SUPPLIED DATA:
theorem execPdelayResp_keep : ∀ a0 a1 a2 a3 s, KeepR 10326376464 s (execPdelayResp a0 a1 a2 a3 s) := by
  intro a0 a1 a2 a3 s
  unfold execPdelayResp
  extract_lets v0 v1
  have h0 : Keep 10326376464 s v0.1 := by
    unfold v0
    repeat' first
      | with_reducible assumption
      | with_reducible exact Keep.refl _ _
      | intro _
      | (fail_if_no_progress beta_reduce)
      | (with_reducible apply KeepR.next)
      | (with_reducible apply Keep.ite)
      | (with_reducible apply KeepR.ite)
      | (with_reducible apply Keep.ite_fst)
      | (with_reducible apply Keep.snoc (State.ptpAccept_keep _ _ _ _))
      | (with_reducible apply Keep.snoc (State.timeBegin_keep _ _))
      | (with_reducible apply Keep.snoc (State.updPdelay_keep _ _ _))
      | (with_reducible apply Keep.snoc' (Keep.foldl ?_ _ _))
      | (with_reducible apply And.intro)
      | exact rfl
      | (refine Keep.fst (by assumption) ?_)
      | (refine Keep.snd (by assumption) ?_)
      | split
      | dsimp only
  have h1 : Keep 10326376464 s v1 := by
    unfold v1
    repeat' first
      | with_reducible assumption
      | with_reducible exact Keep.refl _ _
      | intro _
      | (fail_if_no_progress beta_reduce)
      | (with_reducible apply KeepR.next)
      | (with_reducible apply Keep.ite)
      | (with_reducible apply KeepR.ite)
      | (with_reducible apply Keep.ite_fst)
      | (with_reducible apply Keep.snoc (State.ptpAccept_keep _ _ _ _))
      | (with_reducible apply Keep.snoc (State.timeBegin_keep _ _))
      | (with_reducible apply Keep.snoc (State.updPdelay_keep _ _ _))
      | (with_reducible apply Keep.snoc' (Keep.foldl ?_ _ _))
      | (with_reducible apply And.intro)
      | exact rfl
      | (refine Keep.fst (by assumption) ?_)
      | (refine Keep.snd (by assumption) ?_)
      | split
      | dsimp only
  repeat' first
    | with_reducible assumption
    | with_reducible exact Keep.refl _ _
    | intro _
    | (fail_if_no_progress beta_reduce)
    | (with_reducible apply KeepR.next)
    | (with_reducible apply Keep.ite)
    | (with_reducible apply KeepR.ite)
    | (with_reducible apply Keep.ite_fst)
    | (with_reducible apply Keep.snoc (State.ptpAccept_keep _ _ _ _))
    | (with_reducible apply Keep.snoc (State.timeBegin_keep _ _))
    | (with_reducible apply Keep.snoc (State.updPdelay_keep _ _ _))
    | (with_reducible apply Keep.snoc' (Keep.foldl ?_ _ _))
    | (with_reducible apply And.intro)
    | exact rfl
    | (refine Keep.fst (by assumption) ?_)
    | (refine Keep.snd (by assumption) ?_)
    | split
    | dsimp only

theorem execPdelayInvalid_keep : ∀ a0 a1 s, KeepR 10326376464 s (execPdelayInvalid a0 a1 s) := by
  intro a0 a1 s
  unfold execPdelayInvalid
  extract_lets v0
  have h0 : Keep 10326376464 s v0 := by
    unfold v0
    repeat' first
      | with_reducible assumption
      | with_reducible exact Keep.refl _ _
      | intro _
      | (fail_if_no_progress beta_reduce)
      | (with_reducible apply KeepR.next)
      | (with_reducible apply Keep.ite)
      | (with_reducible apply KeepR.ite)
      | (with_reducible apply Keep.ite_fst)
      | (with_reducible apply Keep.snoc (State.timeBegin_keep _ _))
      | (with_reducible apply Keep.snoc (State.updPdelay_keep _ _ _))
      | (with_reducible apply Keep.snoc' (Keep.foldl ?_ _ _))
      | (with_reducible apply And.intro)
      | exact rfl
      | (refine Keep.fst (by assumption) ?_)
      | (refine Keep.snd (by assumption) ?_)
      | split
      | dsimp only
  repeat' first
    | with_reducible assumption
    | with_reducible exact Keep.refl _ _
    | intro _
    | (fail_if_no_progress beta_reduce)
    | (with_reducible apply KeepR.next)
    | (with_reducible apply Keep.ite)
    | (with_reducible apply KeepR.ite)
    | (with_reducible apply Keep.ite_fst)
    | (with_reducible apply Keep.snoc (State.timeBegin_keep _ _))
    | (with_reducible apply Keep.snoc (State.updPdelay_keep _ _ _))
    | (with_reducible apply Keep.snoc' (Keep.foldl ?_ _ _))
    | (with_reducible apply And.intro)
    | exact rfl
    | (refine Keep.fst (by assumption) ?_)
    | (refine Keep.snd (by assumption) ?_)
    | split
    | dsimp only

---

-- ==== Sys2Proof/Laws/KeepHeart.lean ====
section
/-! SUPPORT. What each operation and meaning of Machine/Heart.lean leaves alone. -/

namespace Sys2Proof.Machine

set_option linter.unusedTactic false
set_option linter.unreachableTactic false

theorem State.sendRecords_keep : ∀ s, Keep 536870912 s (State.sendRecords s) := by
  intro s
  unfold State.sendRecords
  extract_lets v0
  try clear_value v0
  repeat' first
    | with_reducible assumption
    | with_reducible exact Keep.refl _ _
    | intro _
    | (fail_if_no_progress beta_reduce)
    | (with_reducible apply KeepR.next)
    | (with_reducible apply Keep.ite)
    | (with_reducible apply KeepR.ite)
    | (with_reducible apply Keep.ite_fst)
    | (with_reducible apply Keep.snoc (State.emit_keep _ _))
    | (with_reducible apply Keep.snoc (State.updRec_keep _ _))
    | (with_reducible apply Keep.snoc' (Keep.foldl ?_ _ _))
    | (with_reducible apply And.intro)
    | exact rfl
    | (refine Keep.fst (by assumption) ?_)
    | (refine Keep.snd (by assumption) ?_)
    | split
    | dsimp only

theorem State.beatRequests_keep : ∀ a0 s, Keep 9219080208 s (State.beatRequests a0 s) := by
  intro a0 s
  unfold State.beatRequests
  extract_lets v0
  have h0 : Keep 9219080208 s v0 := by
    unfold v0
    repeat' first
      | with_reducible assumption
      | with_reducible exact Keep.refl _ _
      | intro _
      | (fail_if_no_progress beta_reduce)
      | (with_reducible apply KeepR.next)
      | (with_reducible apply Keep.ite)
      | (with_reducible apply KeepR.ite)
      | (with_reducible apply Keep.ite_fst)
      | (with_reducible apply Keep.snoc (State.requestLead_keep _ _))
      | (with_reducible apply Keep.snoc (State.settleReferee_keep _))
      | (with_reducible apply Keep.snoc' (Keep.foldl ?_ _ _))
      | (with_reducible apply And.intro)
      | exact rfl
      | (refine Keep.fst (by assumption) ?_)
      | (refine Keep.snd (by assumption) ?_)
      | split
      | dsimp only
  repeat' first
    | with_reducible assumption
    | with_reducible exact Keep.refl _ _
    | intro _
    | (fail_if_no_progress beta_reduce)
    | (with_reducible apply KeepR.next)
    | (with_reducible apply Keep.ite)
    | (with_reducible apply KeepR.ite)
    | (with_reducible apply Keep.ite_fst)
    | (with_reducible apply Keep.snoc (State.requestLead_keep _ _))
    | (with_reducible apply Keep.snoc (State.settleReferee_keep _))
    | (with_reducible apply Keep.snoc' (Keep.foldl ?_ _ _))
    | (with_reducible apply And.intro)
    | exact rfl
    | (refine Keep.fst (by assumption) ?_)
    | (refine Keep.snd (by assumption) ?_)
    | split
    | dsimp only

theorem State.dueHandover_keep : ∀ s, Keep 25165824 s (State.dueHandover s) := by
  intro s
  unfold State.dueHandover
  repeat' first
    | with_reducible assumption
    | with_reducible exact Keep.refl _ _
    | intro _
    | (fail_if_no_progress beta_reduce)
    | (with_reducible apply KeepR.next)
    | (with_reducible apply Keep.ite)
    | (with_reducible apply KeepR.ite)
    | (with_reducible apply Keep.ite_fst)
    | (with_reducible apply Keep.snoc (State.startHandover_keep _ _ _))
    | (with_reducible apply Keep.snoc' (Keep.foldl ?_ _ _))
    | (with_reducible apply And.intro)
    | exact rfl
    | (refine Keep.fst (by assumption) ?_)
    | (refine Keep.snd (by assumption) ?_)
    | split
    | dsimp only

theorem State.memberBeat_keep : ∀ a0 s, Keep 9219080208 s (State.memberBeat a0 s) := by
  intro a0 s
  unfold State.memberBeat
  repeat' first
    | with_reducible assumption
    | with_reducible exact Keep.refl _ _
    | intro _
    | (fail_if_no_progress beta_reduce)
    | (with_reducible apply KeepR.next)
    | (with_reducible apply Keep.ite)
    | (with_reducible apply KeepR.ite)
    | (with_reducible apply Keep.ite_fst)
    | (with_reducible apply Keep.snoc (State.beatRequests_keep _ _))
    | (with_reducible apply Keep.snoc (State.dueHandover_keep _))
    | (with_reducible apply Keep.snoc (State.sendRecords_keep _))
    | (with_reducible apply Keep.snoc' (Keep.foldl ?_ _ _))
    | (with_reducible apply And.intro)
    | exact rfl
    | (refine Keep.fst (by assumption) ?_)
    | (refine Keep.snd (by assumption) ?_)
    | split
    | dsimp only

WHAT YOU SHOULD DO: Show each line of the material that includes the word "lean".

RESPONSE AREA:
-- ==== Sys2Proof/Laws/KeepHeart.lean ====
/-! SUPPORT. What each operation and meaning of Machine/Heart.lean leaves alone. -/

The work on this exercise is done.